Example 6 Physical Stability of Form CSIII Under Pressure

[0094] A certain amount of Form CSIII was compressed into tablets under 5 kN, 10 kN and 20 kN with suitable tableting die. Crystalline forms before and after tableting were checked by XRPD. The test results show that the crystalline state of Form CSIII does not change under different stress. The XRPD overlay is shown in FIG. 5.

Example 7 Physical Stability of Form CSIII Upon Grinding

[0095] Form CSIII sample was grounded manually for 5 minutes in a mortar. Crystalline forms before and after grinding were checked by XRPD. The results show that the crystalline state of Form CSIII does not change before and after grinding. The XRPD overlay is shown in FIG. 6.

Example 8 Physical Stability of Form CSIII Upon Humidity Change

[0096] Dynamic vapor sorption (DVS) was applied to test the stability of Form CSIII. A certain amount of Form CSIII was tested in a cycle of 0%-95%-0%RH at 25° C. The XRPD overlay of Form CSIII before and after DVS test is shown in FIG. 7. The test results show that the crystalline state of Form CSIII does not change after DVS test, indicating that Form CSIII has superior property.

Example 9 Density of Form CSIII

[0097] About 500 mg of powder were added into a 5-mL measuring cylinder and bulk volume was recorded.

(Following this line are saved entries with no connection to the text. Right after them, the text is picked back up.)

-- ==== Sys2Proof/Machine/Flags.lean ====
section
/-! DEFINITION. Every flag computation of the instruction set (43_arithmetic.md R210, 44_logic.md R230,
45_shift_bit.md R248) and the 14 conditions (40_operands_and_conditions.md R131). -/

namespace Sys2Proof.Machine

/-- `AddFlags` carry: out of bit 31 (43_arithmetic.md R210). -/
def addCarry (src0 src1 r : Word) : Bool :=
  (src1.msb && src0.msb) || (src1.msb && !r.msb) || (src0.msb && !r.msb)

/-- `AddFlags` overflow (43_arithmetic.md R210). -/
def addOverflow (src0 src1 r : Word) : Bool :=
  (src1.msb && src0.msb && !r.msb) || (!src1.msb && !src0.msb && r.msb)

/-- `SubFlags` borrow of `src1 - src0` (43_arithmetic.md R210). -/
def subBorrow (src0 src1 r : Word) : Bool :=
  (!src1.msb && src0.msb) || (!src1.msb && r.msb) || (src0.msb && r.msb)

/-- `SubFlags` overflow of `src1 - src0` (43_arithmetic.md R210). -/
def subOverflow (src0 src1 r : Word) : Bool :=
  (src1.msb && !src0.msb && !r.msb) || (!src1.msb && src0.msb && r.msb)

/-- The flags of addt (43_arithmetic.md R211). -/
def addFlags (src0 src1 r : Word) : Flags :=
  { n := r.msb, z := r == 0, o := addOverflow src0 src1 r, c := addCarry src0 src1 r }

/-- The flags of subf and comp (43_arithmetic.md R214, R216). -/
def subFlags (src0 src1 r : Word) : Flags :=
  { n := r.msb, z := r == 0, o := subOverflow src0 src1 r, c := subBorrow src0 src1 r }

/-- Z of addc, subc and cmpc: set only if it was set before (10_state.md R28). -/
def Flags.stickyZero (old new : Flags) : Flags := { new with z := old.z && new.z }

/-- The carry flag as an addend (43_arithmetic.md R212, R215). -/
def Flags.carryWord (f : Flags) : Word := (BitVec.ofBool f.c).setWidth 32

/-- The exclusive or of the low `n` bits. -/
def parityBelow (w : Word) : Nat → Bool
  | 0 => false
  | n + 1 => w.getLsbD n ^^ parityBelow w n

/-- Parity: true when the number of 1 bits is odd (44_logic.md R230). -/
def parity (w : Word) : Bool := parityBelow w 32

/-- The flags of andb; O uses the old C (44_logic.md R230). -/
def andFlags (old : Flags) (r : Word) : Flags :=
  { n := r.msb, z := r == 0, o := parity r ^^ old.c, c := parity r }

/-- The flags of btts (45_shift_bit.md R248). -/
def testFlags (t : Word) : Flags := { n := t.msb, z := t == 0, o := false, c := false }

/-- The condition CND over the flags (40_operands_and_conditions.md R131). Code 14 has no condition; the forms that
carry it refuse before they ask. -/
def condHolds (c : Cond) (f : Flags) : Bool :=
  match c with
  | .inc => !f.c
  | .icr => f.c
  | .ino => !f.o
  | .iof => f.o
  | .inz => !f.z
  | .izr => f.z
  | .ips => !f.n
  | .ing => f.n
  | .ils => f.c || f.z
  | .ihi => !f.c && !f.z
  | .ilo => (f.n && !f.o) || (!f.n && f.o)
  | .ige => (f.n && f.o) || (!f.n && !f.o)
  | .ile => f.z || (f.n && !f.o) || (!f.n && f.o)
  | .igt => !f.z && ((f.n && f.o) || (!f.n && !f.o))
  | .undef => false
  | .alw => true

end Sys2Proof.Machine
end

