/-- The return address of a security exception (60_exceptions.md R330). -/
def State.offenderReturn (s : State) : Word :=
  match s.params.secExcIa with
  | .offender => s.pc
  | .following => s.pc + 4#32
  | .drawn => if Config.returnsPastOffender s.draws then s.pc + 4#32 else s.pc

/-- The state once the choice of the return address has been made. -/
def State.returnChosen (s : State) : State :=
  match s.params.secExcIa with
  | .drawn => s.drawn
  | _ => s

/-- Why a security exception is refused, if it is: an injected instruction would raise it (60_exceptions.md R345),
or it is masked under `SECEXC_NEEDS_IE` (R329). -/
def State.securityStop (s : State) : Option Stop :=
  if s.stopped then some (.refusal .injectedSecurityException)
  else if s.params.secExcNeedsIe && !s.cs.ie then some (.refusal .maskedSecurityException)
  else s.accessStop false (s.vectorAddr 0) .long

/-- `raise SecurityException` (60_exceptions.md R328): interrupt I0, entered in the same step; the offending
instruction's destination is not written and no IACK is emitted. -/
def securityException (s : State) : Result :=
  unlessStopped s.securityStop (.next (s.returnChosen.enterInterrupt 0 s.offenderReturn))

/-- Whether a write of a register raises the security exception (10_state.md R44, 60_exceptions.md R328). -/
def State.protects (s : State) (r : Reg) : Bool := !s.cs.ir && (r == .cs || r == .ia)

/-- The flags rtir restores: the hidden copy, or a free value where no interrupt entry has written it since reset
(47_flow_control.md R274; log 7). -/
def State.savedFlags (s : State) : Flags :=
  if s.hccSaved then s.hcc else Flags.ofBits (Config.unsavedFlags s.draws)

/-- The state once the restored flags have been read. -/
def State.flagsRestored (s : State) : State := if s.hccSaved then s else s.drawn

/-- Return from an interrupt (60_exceptions.md R327, 47_flow_control.md R274): `pc <- IA`, `CC <- HCC`,
`CS.IR <- 0`; CS.IE and CS.IS keep their values. -/
def State.leaveInterrupt (s : State) : State :=
  { s.flagsRestored with
    pc := linkWord s.ia
    cc := s.savedFlags
    cs := { s.cs with ir := false } }

/-! ### Reset -/

/-- The reset input seen with `irn` on IRN[3:0] (70_reset_and_hazards.md R370, R371). What R50 leaves undefined returns
to the values of `State.reset`, but for IA, which "is not written by reset"; the memories, the parameters and the
environment stay (log 24). -/
def State.coldStart (s : State) (irn : BitVec 4) : State :=
  { State.reset with
    pc := irn ++ 0#28
    ia := s.ia
    dmem := s.dmem
    imem := s.imem
    inputs := s.inputs
    dbi := s.dbi
    draws := s.draws
    params := s.params }

/-! ### Instruction memory -/

/-- `IFetch` (20_memory.md R68): the little endian word at an instruction address. -/
def State.codeWord (s : State) (a : Word) : Word :=
  wordOfBytes (s.imem.read a) (s.imem.read (a + 1)) (s.imem.read (a + 2)) (s.imem.read (a + 3))

/-- Why a fetch of one byte stops, if it does (20_memory.md R68). -/
def State.codeByteStop (s : State) (a : Word) : Option Stop :=
  match regionKind a s.params.codeMap with
  | .ram | .rom => none
  | .device => some (.refusal (.deviceFetch a))
  | .absent => some (.fault (.absentCode a))

/-- Why the fetch of a word stops, if it does. -/
def State.fetchStop (s : State) (a : Word) : Option Stop :=
  [a, a + 1, a + 2, a + 3].findSome? s.codeByteStop

/-- A word stored in instruction memory (20_memory.md R64). -/
def State.putCode (s : State) (a : Word) (w : Word) : State :=
  { s with
    imem := (((s.imem.write a (byteOfWord w 0)).write (a + 1) (byteOfWord w 1)).write (a + 2) (byteOfWord w 2)).write
      (a + 3) (byteOfWord w 3) }

/-- One byte the debug module writes directly (60_exceptions.md R342). -/
def State.poke (s : State) (p : Poke) : State :=
  match p.space with
  | .code => { s with imem := s.imem.write p.addr p.value }
  | .data => { s with dmem := s.dmem.write p.addr p.value }

end Sys2Proof.Machine
end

Then the powder was tapped for 1250 times by ZS-2E tap density tester to make it in the tightest state and the tapped volume was recorded. The bulk density and tapped density were calculated. Results of density of Form CSIII and Form A are shown in table 5.

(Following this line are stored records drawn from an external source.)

-- ==== Sys2Proof/Machine/Move.lean ====
section
/-! DEFINITION. The move and debug-port transfer instructions (42_move_debugport.md). -/

namespace Sys2Proof.Machine

/-- `move Rs,Rd,CND` (42_move_debugport.md R200). -/
def execMoveDual (rs rd : Reg) (cnd : Cond) (s : State) : Result :=
  conditional cnd (s.epRefusal [rs, rd]) s (s.moveTo rd (s.readReg rs) s)

/-- `move C17S,Rd,CND` (42_move_debugport.md R200). -/
def execMoveK17m (c : BitVec 17) (rd : Reg) (cnd : Cond) (s : State) : Result :=
  conditional cnd (s.epRefusal [rd]) s (s.moveTo rd (srcC17S c) s)

/-- `mfdp Rd` (42_move_debugport.md R201). -/
def execMfdp (rd : Reg) (s : State) : Result :=
  conditional .alw (s.epRefusal [rd]) s (s.moveTo rd s.dbiWord s.readDbi)

/-- `mtdp Rs` (42_move_debugport.md R202). -/
def execMtdp (rs : Reg) (s : State) : Result :=
  conditional .alw (s.epRefusal [rs]) s (.next { s with dbo := s.readReg rs }.advance)

end Sys2Proof.Machine
end

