/-! ### Loads and stores (41_load_store.md) -/

/-- The addressing modes: the effective address of each and its update of An, the register an An field value names (8 to
15 are R8 to RF, 0 to 7 are RP to RZ), the addresses and final An of the two RGS modes, and their transfer order: the fixed
order of the mode restricted to the selected registers, each selected by the bit of its place in the `(An)+` order
(40_operands_and_conditions.md R145 to R151, 10_state.md R21, 30_encoding.md R97; the opcode bits of the flags are in
KnownWords). -/
def Obligations.AddressingModes : Prop :=
  (∀ (s : State) (sz : Size) (da : BitVec 16) (k : BitVec 12) (an : AReg) (r : Reg) (a : Word) (i : Nat),
    let x := s.readReg
    let size := BitVec.ofNat 32 sz.bytes
    ((AddrMode.direct da).eda sz s = da.signExtend 32 ∧ (AddrMode.direct da).updated s = none) ∧
    ((AddrMode.offset k an).eda sz s = x an.reg + k.signExtend 32 ∧ (AddrMode.offset k an).updated s = none) ∧
    ((AddrMode.index r an).eda sz s = x an.reg + size * x r ∧ (AddrMode.index r an).updated s = none) ∧
    ((AddrMode.update an k).eda sz s = x an.reg ∧
      (AddrMode.update an k).updated s = some (an.reg, x an.reg + k.signExtend 32)) ∧
    ((AddrMode.regUpdate an r).eda sz s = x an.reg ∧
      (AddrMode.regUpdate an r).updated s = some (an.reg, x an.reg + x r)) ∧
    (RgsMode.up.eda sz a i = a + size * BitVec.ofNat 32 i ∧ RgsMode.up.final sz a i = a + size * BitVec.ofNat 32 i) ∧
    (RgsMode.down.eda sz a i = a - size * BitVec.ofNat 32 i - size ∧
      RgsMode.down.final sz a i = a - size * BitVec.ofNat 32 i)) ∧
  (List.finRange 16).map AReg.reg =
    [.rp, .rq, .ru, .rv, .rw, .rx, .ry, .rz, .r8, .r9, .ra, .rb, .rc, .rd, .re, .rf] ∧
  ∀ sel : RegSel,
    let upward : List Reg :=
      [.sa, .ta, .lc, .r0, .r1, .r2, .r3, .r4, .r5, .r6, .r7, .r8, .r9, .ra, .rb, .rp, .rq, .ru, .rv]
    let downward : List Reg :=
      [.rv, .ru, .rq, .rp, .rb, .ra, .r9, .r8, .r7, .r6, .r5, .r4, .r3, .r2, .r1, .r0, .lc, .ta, .sa]
    RgsMode.up.order sel = (upward.zipIdx.filter fun p => sel.getLsbD p.2).map Prod.fst ∧
    RgsMode.down.order sel = (downward.zipIdx.filter fun p => sel.getLsbD (18 - p.2)).map Prod.fst

/-- The 25 single-register loads: Rd receives the bytes at the effective address, extended as the mnemonic says, an update
mode then updates An, the access is signalled, and no flag, no other register, no byte of memory and nothing else
changes. Where the access reaches a device the bytes are free values and their counter moves (R175 to R179; 20_memory.md
R72, log 25). -/
def Obligations.SingleLoads : Prop :=
  ∀ (k : LoadKind) (m : AddrMode) (rd : Reg) (cnd : Cond) (s : State), (k.form m rd cnd).wellFormed = true →
    s.accessStop false (m.eda k.size s) k.size = none →
      UnderCondition cnd s (k.form m rd cnd)
        (∃ t, exec (k.form m rd cnd) s = .next t ∧
          t.readReg rd = writeView rd (s.readReg rd) (k.fetched s (m.eda k.size s)) ∧
          (∀ r v, m.updated s = some (r, v) → t.readReg r = v) ∧
          KeepsRegs s t (rd :: m.updates) ∧ KeepsMemory s t ∧ KeepsRest { s with draws := t.draws } t ∧
          (s.NoDevice (m.eda k.size s) k.size → t.draws = s.draws) ∧
          t.bus = s.bus ++ s.reads k.size [m.eda k.size s] ∧ t.pc = s.follow)

/-- The 15 single-register stores: the bytes of RAM at the effective address hold the low bytes of Rs as it was before the
instruction, an update mode then updates An, the access is signalled with these bytes, and no flag, no other register, no
other byte and nothing else changes. ROM keeps its bytes and a device holds none (R180 to R182; 20_memory.md R72, R73, log
25). -/
def Obligations.SingleStores : Prop :=
  ∀ (sz : Size) (m : AddrMode) (rs : Reg) (cnd : Cond) (s : State), Canonical s →
    (sz.form rs m cnd).wellFormed = true →
    s.accessStop true (m.eda sz s) sz = none →
      UnderCondition cnd s (sz.form rs m cnd)
        (∃ t, exec (sz.form rs m cnd) s = .next t ∧ HoldsAt t (m.eda sz s) sz (s.readReg rs) ∧
          KeepsMemoryBut s t sz [m.eda sz s] ∧ (∀ r v, m.updated s = some (r, v) → t.readReg r = v) ∧
          KeepsRegs s t m.updates ∧ KeepsRest s t ∧
          t.bus = s.bus ++ s.writes sz [(m.eda sz s, s.readReg rs)] ∧ t.pc = s.follow)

[0097] TABLE-US-00005 Form Bulk density (g/mL) Tapped density (g/mL) Form A 0.3899 0.5199 Form CSIII 0.4276 0.5987

[0098] The results indicate that the density of Form CSIII is higher than that of Form A.

[0099] The examples described above are only for illustrating the technical concepts and features of the present disclosure and intended to make those skilled in the art being able to understand the present disclosure and thereby implement it and should not be concluded to limit the protective scope of this disclosure. Any equivalent variations or modifications according to the spirit of the present disclosure should be covered by the protective scope of the present disclosure.